Um, tread lightly because something calling attention to your boss's crotch seems to be fraught with all kinds of situations that could go horribly wrong and remembered for a very long time.
posted by 45moore45 at 4:37 PM on February 21, 2008 [4 favorites]


The individual is a partner at a law firm. I have complete buy in from several other partners, so no suggestion is out of bounds here.

I take it they are not employment lawyers.

Cut all the cables in his office and tie them off.
posted by The World Famous at 4:37 PM on February 21, 2008 [5 favorites]


Baby shower paraphernalia.
posted by Blazecock Pileon at 4:37 PM on February 21, 2008 [1 favorite]


The cord idea is a great one, that might be too destructive though, although in a more limited fashion definitely doable. Baby shower paraphernalia is also a pretty good idea, i think there's something funnier down the path towards no babies, not sure what it is though.
posted by sorindome at 4:44 PM on February 21, 2008


Place all objects on high shelves. It's cruel, but his face will be a picture when he tries to stretch for things.

(*please don't do this*)
posted by seanyboy at 4:45 PM on February 21, 2008


Naked hooker waiting for him on his desk?
posted by fire&wings at 4:46 PM on February 21, 2008 [1 favorite]


Leave a bag of frozen peas on his chair (on some plastic so the condensation won't wet his chair).
posted by plinth at 4:47 PM on February 21, 2008


OK, fine, naked hookers are out of bounds, but at least it took 7 commments before the line was crossed. That might be a new internet record. Way to show some restraint internet.

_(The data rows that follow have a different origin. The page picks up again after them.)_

/-- The exact product of two values, and invalid for a zero times an infinity (R43, R133). Where the slot has zabs set, a zero times
anything is +0 and raises nothing (R37, R43). (DEDUCED, unsafe: notes/assumptions/60.md) -/
def mulVal (zabs : Bool) (a b : Val) : Val × Nat :=
  let f := a.sigFlag ||| b.sigFlag
  let s := xor a.neg b.neg
  if zabs && (a.isZero || b.isZero) then (.zero, 0)
  else if (a.isInf && b.isZero) || (a.isZero && b.isInf) then (.nan false, f ||| fInvalid)
  else if a.isNan || b.isNan then (.nan false, f)
  else match a, b with
    | .num _ m e, .num _ m' e' => (.num s (m * m') (e + e'), f)
    | _, _ => (.inf s, f)

/-- A signed magnitude at an exponent, for exact addition. -/
def addExact (x y : Int × Int) : Int × Int :=
  if x.2 ≤ y.2 then (x.1 + y.1 * 2 ^ (y.2 - x.2).toNat, x.2) else (x.1 * 2 ^ (x.2 - y.2).toNat + y.1, y.2)

/-- The signed numerator of a finite value. -/
def Val.signed : Val → Int × Int
  | .num n m e => (if n then -(m : Int) else m, e)
  | _ => (0, 0)

/-- The exact sum of values: infinities of both signs give a NaN and invalid, also beside a NaN (R43, R145); an exact zero takes its sign
from R133. -/
def sumVals (rnd : Nat) (vs : List Val) : Val × Nat :=
  let is := vs.filter Val.isInf
  let opposed := is.any Val.neg && !is.all Val.neg
  let f := vs.foldl (fun n v => n ||| v.sigFlag) (if opposed then fInvalid else 0)
  if vs.any Val.isNan || opposed then (.nan false, f)
  else if !is.isEmpty then (.inf (is.any Val.neg), f)
  else
    let nz := vs.filter fun v => !v.isZero
    if nz.isEmpty then (.num (zeroSign rnd (vs.map Val.neg)) 0 0, f)
    else
      let t := nz.foldl (fun t v => addExact t v.signed) (0, (nz.headD Val.zero).signed.2)
      if t.1 = 0 then (.num (decide (rnd = 2)) 0 0, f) else (.num (decide (t.1 < 0)) t.1.natAbs t.2, f)

/-- The exact sum of products and addends, before its one rounding (R44). -/
def sumExact (rnd : Nat) (zabs : Bool) (ps : List (Val × Val)) (as : List Val) : Val × Nat :=
  let qs := ps.map fun p => mulVal zabs p.1 p.2
  let adds := as.map fun v => if v.isNan then Val.nan false else v
  let f := qs.foldl (fun n q => n ||| q.2) (as.foldl (fun n v => n ||| v.sigFlag) 0)
  let r := sumVals rnd (qs.map (·.1) ++ adds)
  (r.1, f ||| r.2)

/-- sumExact rounded once into a floating format under a slot (R44). -/
def sumRounded (fmt : Nat) (s : Slot) (ps : List (Val × Val)) (as : List Val) : Nat × Nat :=
  let r := sumExact s.rnd s.zabs ps as
  let b := fpBits fmt s r.1
  (b.1, r.2 ||| b.2)

/-- A quotient of two positive integers times 2^e, with a sticky last bit below any rounding point. -/
def quotient (m n : Nat) (e : Int) : Nat × Int :=
  let k := Nat.log2 n + 40
  let q := m * 2 ^ k / n
  (2 * q + b2n (decide (m * 2 ^ k % n ≠ 0)), e - k - 1)

/-- Division (R133). -/
def divRounded (fmt : Nat) (s : Slot) (a b : Val) : Nat × Nat :=
  let f := a.sigFlag ||| b.sigFlag
  let g := xor a.neg b.neg
  if a.isNan || b.isNan then (canonicalNan fmt, f)
  else if (a.isInf && b.isInf) || (a.isZero && b.isZero) then (canonicalNan fmt, fInvalid)
  else if a.isInf then (infBits fmt g, 0)
  else if b.isZero then (infBits fmt g, fDivzero)
  else if a.isZero || b.isInf then (b2n g * 2 ^ magBits fmt, 0)
  else match a, b with
    | .num _ m e, .num _ m' e' => let q := quotient m m' (e - e'); roundFp fmt s.rnd s.sat s.flush g q.1 q.2
    | _, _ => (canonicalNan fmt, f)

/-- Integer square root by bits, `k` of them. -/
def isqrt (m r : Nat) : Nat → Nat
  | 0 => r
  | k + 1 => if (r + 2 ^ k) * (r + 2 ^ k) ≤ m then isqrt m (r + 2 ^ k) k else isqrt m r k

/-- Square root (R133). -/
def sqrtRounded (fmt : Nat) (s : Slot) (a : Val) : Nat × Nat :=
  match a with
  | .nan q => (canonicalNan fmt, if q then fInvalid else 0)
  | .inf n => if n then (canonicalNan fmt, fInvalid) else (infBits fmt false, 0)
  | .num n m e =>
    if m = 0 then (b2n n * 2 ^ magBits fmt, 0)
    else if n then (canonicalNan fmt, fInvalid)
    else
      let odd := e % 2
      let big := m * 2 ^ (80 + odd.toNat)
      let r := isqrt big 0 56
      roundFp fmt s.rnd s.sat s.flush false (2 * r + b2n (decide (r * r ≠ big))) ((e - odd - 80) / 2 - 1)

/-- Order of two values that are no NaN: their signed numerators at one exponent; infinities beyond all (R138). -/
def cmpVal (a b : Val) : Int :=
  let tier (v : Val) : Int := if v.isInf then (if v.neg then -1 else 1) else 0
  if tier a ≠ tier b then tier a - tier b
  else if a.isInf then 0
  else (addExact a.signed b.negate.signed).1

/-- Sign-magnitude order of floating codes with −0 below +0 (R134). -/
def orderKey (fmt w : Nat) : Int :=
  let m : Nat := w % 2 ^ magBits fmt
  if bitOf w (magBits fmt) then -(m : Int) - 1 else m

Oh and he's married if that gives any more possibilities
posted by sorindome at 4:53 PM on February 21, 2008


N^th the cable idea.
posted by gauchodaspampas at 4:57 PM on February 21, 2008


++ on the cable idea. Maybe see if you can buy an astronomical number of condoms at CVS, return them, and leave the receipt with the return credit on his desk.
posted by Inspector.Gadget at 4:59 PM on February 21, 2008


You don't actually have to cut the cables. Just unplug them and tie them off. Less destructive that way.
posted by The World Famous at 4:59 PM on February 21, 2008 [2 favorites]

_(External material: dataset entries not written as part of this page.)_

/-- Applies an ebb: demand falls, and a waiting or ready command that is not pinned is withdrawn when it reaches 0 (13 R271). -/
def State.ebb (s : State) (m : Msg) : State :=
  match (s.queue m.target).find m.seq with
  | none => s.markStale m.target
  | some e =>
    let e1 := { e with demand := e.demand - 1 }
    let s1 := s.modQueue m.target fun v => v.modEntry m.seq fun _ => e1
    if e.demand = 1 ∧ (e.st = .pushed ∨ e.st = .waiting ∨ e.st = .ready) ∧ bitOf (e.d 0) 18 = false then (s1.ebbProducers m.target e1).leave m.target e1 5
    else s1

/-- Delivers the first message of a kind to a queue that can be applied there. -/
def State.deliverNext (s : State) (kind : MsgKind) (q : QueueId) : State :=
  match pickMsg s.deliverable kind q (s.queue q).next s.msgs [] with
  | none => s
  | some m =>
    let s1 := { s with msgs := s.msgs.erase m }
    if kind = .ebb then s1.ebb m else s1.deliver m

/-! ### Readiness and start (13 R268, R269, R274) -/

/-- Whether a predecessor reference is satisfied (13 R264). -/
def State.satisfied (s : State) (r : QueueId × Nat) : Bool :=
  let v := s.queue r.1
  let seq := resolveSeq v.next r.2
  wasPushed v.next seq && (v.find seq).isNone

/-- Whether a command is ready now (13 R268). -/
def State.readyNow (s : State) (q : QueueId) (e : Entry) : Bool :=
  let wait := e.d 1 % 2 ^ 32
  decide ((s.core (homeCore q e)).evw.toNat &&& wait = wait) && (e.preds q).all s.satisfied && decide (e.dep = 0)
    && decide (e.d 3 ≤ s.time) && s.tokenReady q e

/-- Moves pushed commands whose arms have been delivered to waiting, and waiting ones to ready (13 R268, R276). A frozen queue's commands stay where they stand. -/
def State.advance (s : State) (q : QueueId) : State :=
  if (s.queue q).frozen then s
  else
    let armed (e : Entry) : Bool := !s.msgs.any fun m => decide (m.kind = .arm) && decide (m.fromQ = q) && m.fromSeq == e.seq
    let new := ((s.queue q).entries.filter fun e => decide (e.st = .pushed) && armed e).map fun e => (q, e.seq)
    let s1 := s.modQueue q fun v => { v with entries := v.entries.map fun e => if e.st = .pushed ∧ armed e = true then { e with st := .waiting } else e }
    let s2 := s1.rules new
    s2.modQueue q fun v => { v with entries := v.entries.map fun e => if e.st = .waiting ∧ s2.readyNow q e = true then { e with st := .ready } else e }

/-- The ready order: a comes before b (13 R269). -/
def comesFirst (next : Nat) (a b : Entry) : Bool :=
  let far (e : Entry) : Nat := (next + 2 ^ 32 - e.seq) % 2 ^ 32
  decide (b.prio < a.prio) || (decide (a.prio = b.prio) && (decide (a.d 3 < b.d 3) || (decide (a.d 3 = b.d 3) && decide (far b < far a))))

/-- The lockstep group of a core's X context (15 R298). -/
def State.lockstepOf (s : State) (core ctx : Nat) : Option Nat :=
  (s.groups.find? fun g => decide (g.2.kind = .lockstep) && (g.2.indexOf core ctx).isSome).map (·.1)

/-- Whether a command is a lockstep job of a group (15 R304). -/
def State.lockstepJob (s : State) (e : Entry) : Option Nat :=
  if e.opcode = 6 ∧ e.ctx = 1 then s.lockstepOf e.core 1 else none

Get one of these livestock castration devices mounted on a plaque.
posted by Frank Grimes at 5:06 PM on February 21, 2008


A couple boxes of blanks placed strategically?
posted by PhatLobley at 5:06 PM on February 21, 2008 [4 favorites]


PhatLobely wins.
posted by phrontist at 5:10 PM on February 21, 2008


Have everyone in the office wear bandages on the crotch of their pants.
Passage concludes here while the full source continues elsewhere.